-- ==== Sys2Proof/Certificates/Slice0/Obligations.lean ====
section
/-! DEFINITION. The statements for the provers. Each formalises the rules its docstring names. -/

open Sys2Proof Sys2Proof.Machine

/-! ### Encoding (30_encoding.md) -/

/-- Every command is within its fields, its word is one a host should send, and the decoder reads it back
(R91, R94, R95). -/
def Obligations.DecodeEncodeRoundTrip : Prop :=
  ∀ i : Instr, i.wellFormed = true ∧ wordWellFormed (encode i) = true ∧ decode (encode i) = some i

/-- A word that decodes is the encoding of what it decodes to exactly when its ignored bits are zero (R97). -/
def Obligations.CanonicalWordEncodesBack : Prop :=
  ∀ (w : CmdWord) (i : Instr), decode w = some i → (wordWellFormed w = true ↔ encode i = w)

/-- R96: the 226 unlisted opcodes, and only they, are illegal, and an illegal command answers E_ILLOP and
changes nothing but `ESTK` and `ELAST`. -/
def Obligations.UnlistedOpcodesAreIllegal : Prop :=
  (∀ w : CmdWord, decode w = none ↔ unlistedOpcode (opField w).toNat = true) ∧
  ((List.range 256).filter unlistedOpcode).length = 226 ∧
  ∀ (s : State) (w : CmdWord) (rest : List HostInput),
    s.inputs = .command w :: rest → s.awaitingReset = false → s.flt = false →
    unlistedOpcode (opField w).toNat = true →
    step s = .next { s with
      inputs := rest, estk := true, elast := 1, responses := s.responses ++ [⟨1, 0⟩] }

/-- R97: the bits of a word that its command does not use have no effect, and the opcode alone says which
command it is. -/
def Obligations.IgnoredBitsHaveNoEffect : Prop :=
  (∀ (w w' : CmdWord) (ua ub : OperandUse),
    operandUses (opField w) = some (ua, ub) → opField w' = opField w →
    aField w' &&& ua.mask = aField w &&& ua.mask → bField w' &&& ub.mask = bField w &&& ub.mask →
    decode w' = decode w) ∧
  ∀ (w w' : CmdWord) (i i' : Instr),
    decode w = some i → decode w' = some i' → (opField w = opField w' ↔ i.opcode = i'.opcode)

/-- Words written out in 95_test_vectors.md decode to the commands they stand for. -/
def Obligations.SpecWordsDecode : Prop :=
  decode 0x1304110410 = some (.add 0x0410 0x0411) ∧ decode 0x420004041A = some (.tshift 0x041A 4) ∧
  decode 0x00FFFFFFFF = some .nop ∧ decode 0x01FFFFFFFF = some .sreset ∧
  decode 0x0200000005 = some (.rdcr 1) ∧ decode 0x2200000028 = some (.setsh 8) ∧
  decode 0x310000001F = some (.kard 31) ∧ decode 0x430000041F = some (.penc 0x041F) ∧
  decode 0x5300000410 = some (.bpush 0x0410) ∧ decode 0x5900000000 = none

/-! ### The interface -/

/-- R90, R102: when the oldest input is a word that decodes to a command, the step is that command's meaning,
run with the word taken off the queue. -/
def Obligations.StepRunsDecodedCommand : Prop :=
  ∀ (s : State) (w : CmdWord) (rest : List HostInput) (i : Instr),
    s.inputs = .command w :: rest → s.awaitingReset = false → decode w = some i →
    step s = exec i { s with inputs := rest }

/-- R93: every command word the engine accepts produces exactly one response, after those given before, and
nothing else produces one. (A word sent before the first reset is not accepted: log 4.) -/
def Obligations.EveryCommandGetsOneResponse : Prop :=
  (∀ (s : State) (w : CmdWord) (rest : List HostInput),
    s.inputs = .command w :: rest → s.awaitingReset = false →
    ∃ (t : State) (r : Response),
      step s = .next t ∧ t.inputs = rest ∧ t.responses = s.responses ++ [r]) ∧
  ∀ s : State, (∀ (w : CmdWord) (rest : List HostInput), s.inputs ≠ .command w :: rest) →
    ∃ t : State, step s = .next t ∧ t.responses = s.responses

/-- R35, R320: `rst` gives the reset state, SRESET the same state with its response. That the unspecified arrays are the
same too, the next free draw in both, is the model's form (log 3). -/
def Obligations.RstAndSresetGiveTheSameState : Prop :=
  ∀ (s : State) (rest : List HostInput), s.inputs = .rst :: rest →
    ∃ t : State, step s = .next t ∧ HasResetValues t ∧ t.awaitingReset = false ∧
      t.inputs = rest ∧ t.responses = s.responses ∧
      exec .sreset { s with inputs := rest } = .next { t with responses := s.responses ++ [⟨0, 0⟩] }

-=-=-=-=-

**What you have to do**
What is needed is a verbatim copy of the data, complete from first line to last.

**Answer space**
-- ==== Sys2Proof/Certificates/Slice0/Obligations.lean ====
section
/-! DEFINITION. The statements for the provers. Each formalises the rules its docstring names. -/

open Sys2Proof Sys2Proof.Machine

/-! ### Encoding (30_encoding.md) -/

/-- Every command is within its fields, its word is one a host should send, and the decoder reads it back
(R91, R94, R95). -/
def Obligations.DecodeEncodeRoundTrip : Prop :=
  ∀ i : Instr, i.wellFormed = true ∧ wordWellFormed (encode i) = true ∧ decode (encode i) = some i

/-- A word that decodes is the encoding of what it decodes to exactly when its ignored bits are zero (R97). -/
def Obligations.CanonicalWordEncodesBack : Prop :=
  ∀ (w : CmdWord) (i : Instr), decode w = some i → (wordWellFormed w = true ↔ encode i = w)

/-- R96: the 226 unlisted opcodes, and only they, are illegal, and an illegal command answers E_ILLOP and
changes nothing but `ESTK` and `ELAST`. -/
def Obligations.UnlistedOpcodesAreIllegal : Prop :=
  (∀ w : CmdWord, decode w = none ↔ unlistedOpcode (opField w).toNat = true) ∧
  ((List.range 256).filter unlistedOpcode).length = 226 ∧
  ∀ (s : State) (w : CmdWord) (rest : List HostInput),
    s.inputs = .command w :: rest → s.awaitingReset = false → s.flt = false →
    unlistedOpcode (opField w).toNat = true →
    step s = .next { s with
      inputs := rest, estk := true, elast := 1, responses := s.responses ++ [⟨1, 0⟩] }

/-- R97: the bits of a word that its command does not use have no effect, and the opcode alone says which
command it is. -/
def Obligations.IgnoredBitsHaveNoEffect : Prop :=
  (∀ (w w' : CmdWord) (ua ub : OperandUse),
    operandUses (opField w) = some (ua, ub) → opField w' = opField w →
    aField w' &&& ua.mask = aField w &&& ua.mask → bField w' &&& ub.mask = bField w &&& ub.mask →
    decode w' = decode w) ∧
  ∀ (w w' : CmdWord) (i i' : Instr),
    decode w = some i → decode w' = some i' → (opField w = opField w' ↔ i.opcode = i'.opcode)

/-- Words written out in 95_test_vectors.md decode to the commands they stand for. -/
def Obligations.SpecWordsDecode : Prop :=
  decode 0x1304110410 = some (.add 0x0410 0x0411) ∧ decode 0x420004041A = some (.tshift 0x041A 4) ∧
  decode 0x00FFFFFFFF = some .nop ∧ decode 0x01FFFFFFFF = some .sreset ∧
  decode 0x0200000005 = some (.rdcr 1) ∧ decode 0x2200000028 = some (.setsh 8) ∧
  decode 0x310000001F = some (.kard 31) ∧ decode 0x430000041F = some (.penc 0x041F) ∧
  decode 0x5300000410 = some (.bpush 0x0410) ∧ decode 0x5900000000 = none

/-! ### The interface -/

/-- R90, R102: when the oldest input is a word that decodes to a command, the step is that command's meaning,
run with the word taken off the queue. -/
def Obligations.StepRunsDecodedCommand : Prop :=
  ∀ (s : State) (w : CmdWord) (rest : List HostInput) (i : Instr),
    s.inputs = .command w :: rest → s.awaitingReset = false → decode w = some i →
    step s = exec i { s with inputs := rest }

/-- R93: every command word the engine accepts produces exactly one response, after those given before, and
nothing else produces one. (A word sent before the first reset is not accepted: log 4.) -/
def Obligations.EveryCommandGetsOneResponse : Prop :=
  (∀ (s : State) (w : CmdWord) (rest : List HostInput),
    s.inputs = .command w :: rest → s.awaitingReset = false →
    ∃ (t : State) (r : Response),
      step s = .next t ∧ t.inputs = rest ∧ t.responses = s.responses ++ [r]) ∧
  ∀ s : State, (∀ (w : CmdWord) (rest : List HostInput), s.inputs ≠ .command w :: rest) →
    ∃ t : State, step s = .next t ∧ t.responses = s.responses

/-- R35, R320: `rst` gives the reset state, SRESET the same state with its response. That the unspecified arrays are the
same too, the next free draw in both, is the model's form (log 3). -/
def Obligations.RstAndSresetGiveTheSameState : Prop :=
  ∀ (s : State) (rest : List HostInput), s.inputs = .rst :: rest →
    ∃ t : State, step s = .next t ∧ HasResetValues t ∧ t.awaitingReset = false ∧
      t.inputs = rest ∧ t.responses = s.responses ∧
      exec .sreset { s with inputs := rest } = .next { t with responses := s.responses ++ [⟨0, 0⟩] }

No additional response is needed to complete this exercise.